06 Random Access in Files
1. The Concept of File Positioning
By default, file I/O operations (like fgetc, fscanf) are Sequential. The file acts like a cassette tape: to read the 100th byte, you must first read (or skip) the preceding 99 bytes.
Random Access allows the program to jump directly to any byte location in the file, similar to moving the needle on a vinyl record or scrubbing through a video timeline. This is essential for: * Modifying specific records in a database. * Reading metadata located at the end of a file (e.g., ID3 tags in MP3s). * Indexing large binary datasets.
The File Position Indicator
Inside the FILE structure, the system maintains a File Position Indicator (often called the "file cursor" or "pointer").
* Initial State: Points to byte 0 (beginning) when opened (unless in Append mode).
* Automatic Advance: Reading/Writing \(N\) bytes automatically moves the indicator forward by \(N\) positions.
* Manual Control: Random access functions allow the programmer to explicitly manipulate this indicator.
2. Querying Current Position: ftell
This function reports the current location of the cursor.
- Prototype:
long ftell(FILE *stream); - Return Value:
- Returns the current offset in bytes relative to the beginning of the file.
- Returns
-1Lif an error occurs.
- Usage: Useful for bookmarking a location to return to later.
3. Changing Current Position: fseek
This is the primary function for moving the cursor.
- Prototype:
int fseek(FILE *stream, long offset, int whence); - Return Value: Returns
0on success, and a non-zero value on error.
Parameters
stream: The file pointer.offset: Alonginteger specifying how many bytes to move.- Positive: Move forward (towards the end of the file).
- Negative: Move backward (towards the beginning).
- Zero: Stay at the reference point.
whence(The Origin): Defines the reference point for the offset. The C standard defines three constants:
| Constant | Reference Point | Common Usage | Example |
|---|---|---|---|
SEEK_SET |
Beginning of File | Absolute positioning | fseek(fp, 100, SEEK_SET)Jump to the 100th byte. |
SEEK_CUR |
Current Position | Relative jumping | fseek(fp, -10, SEEK_CUR)Rewind 10 bytes. |
SEEK_END |
End of File | Reverse positioning | fseek(fp, 0, SEEK_END)Jump to the very end. fseek(fp, -10, SEEK_END)Jump to the 10th byte from the end. |
The rewind Function
- Prototype:
void rewind(FILE *stream); - Function: Sets the file position indicator to the beginning of the file.
- Equivalence: It is roughly equivalent to
fseek(stream, 0L, SEEK_SET), but it also clears the error indicator for the stream.

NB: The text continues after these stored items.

/-- CORE_FRAME_COMPUTE (R102, R105). After FEND the next fetch is at ENTRY (R100). No lock of the CP meets a
core: the banks of the delay regions are not lockable, and parameter pages and coefficients have ports of their own (Table 10.2, R349). A register whose parity fails is met in the first frame computed (R366, Table 3.8). -/
def coreFrameCompute (n : Fin 4) (s : State) : State :=
  let b := (active s).bind n.val
  let c := core s n.val
  match c.inputs with
  | [] => s
  | x :: rest =>
    if coreReady s n.val ∧ c.held.length < b.depth then
      let sl := slotOf s n.val b.slot
      if fetchLost s n.val b.slot 0 then codeHalt n.val b.slot 0 s else
      let entry := fld ((fetch s n.val b.slot 0).getD 0 0) 10 0
      let cut := c.cutIn || cutOn b x
      let s1 := onCore n.val (fun c => { c with
        regs := entryRegs c.frameNo s.sets.epoch c.first cut entry, input := x, out := [], undo := []
        lastErr := stillBad s c.lastErr }) s
      match registerUpset s (.sc n) with
      | some r => logRegister (.sc n) r (undoAll n.val c.lastErr s)
      | none =>
      let r := runBundles n b.slot (max sl.cycles 1) [] (64 + c.undoCost) s1
      match r.2.2 with
      | .badData a => dataError n.val a r.1
      | .badCode p => codeHalt n.val b.slot p r.1
      | .complete =>
        onCore n.val (fun k =>
          let f : Frame := ⟨k.frameNo, s.sets.epoch, k.first, k.cutIn, x, k.out, k.undo⟩
          { k with
            inputs := rest
            held := if k.late = 0 then k.held ++ [f] else k.held
            late := k.late - 1
            frameNo := k.frameNo + 1
            first := false
            cutIn := false
            undo := []
            undoCost := 0
            redo := k.redo - 1
            retry := false
            regs := { k.regs with pc := entry }
            lastErr := k.lastErr.filter (fun r => match r with | .word _ => true | .send _ | .beat _ _ _ => false)
            peakPct := max k.peakPct (pctOf s r.2.1 b.rate) }) (dropSends n r.1)
    else s

/-! ## Presentation and fallback (R104, R105, R110) -/

/-- How many complete input frames wait for a core at most; newer ones are dropped (DESIGN CHOICE, log entry 139). -/
def inputDepth : Nat := 4

/-- A core with no running send flow has its input frame complete at the boundary (R99, R105). -/
def idleInput (n : Nat) (s : State) : State :=
  if ((portFlows (active s) n (fun f => decide (128 ≤ f))).any (fun f => (flowRun s f).running)) then s
  else onCore n (fun c => { c with inputs := (c.inputs ++ [[]]).take inputDepth }) s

4. Practical Application: Measuring File Size
Since standard C does not provide a direct get_file_size() function, fseek and ftell are commonly combined to calculate it.
The Algorithm:
1. Save the current position (optional, but good practice).
2. Jump to the end of the file (SEEK_END).
3. Query the position (ftell) to get the total byte count.
4. Jump back to the original position.
long get_file_size(FILE *fp) {
long current_pos = ftell(fp); // 1. Save state
if (fseek(fp, 0, SEEK_END) != 0) {
return -1; // Error handling
}
long size = ftell(fp); // 2. Measure
fseek(fp, current_pos, SEEK_SET); // 3. Restore state
return size;
}
5. Important Considerations & Limitations
Binary vs. Text Mode
- Recommendation: Random access should primarily be used with Binary Files (
"rb","wb"). - Text Mode Risk: On Windows, the translation between
\n(memory) and\r\n(disk) breaks the mapping between logical bytes and physical bytes.- Result:
fseekmight land in the middle of a CR/LF pair, orftellmight report a value that doesn't correspond to the physical file size.
- Result:
The 2GB Limit
- Data Type:
fseekandftelluselongfor offsets. On many 32-bit systems (and Windows),longis a 32-bit signed integer. - Limit: This limits addressable file sizes to \(2^{31}-1\) bytes (approx. 2 Gigabytes).
- Solution: For large files (Large File Support - LFS), use system-specific 64-bit alternatives (e.g.,
_fseeki64on Windows orfseekoon Linux with correct compilation flags).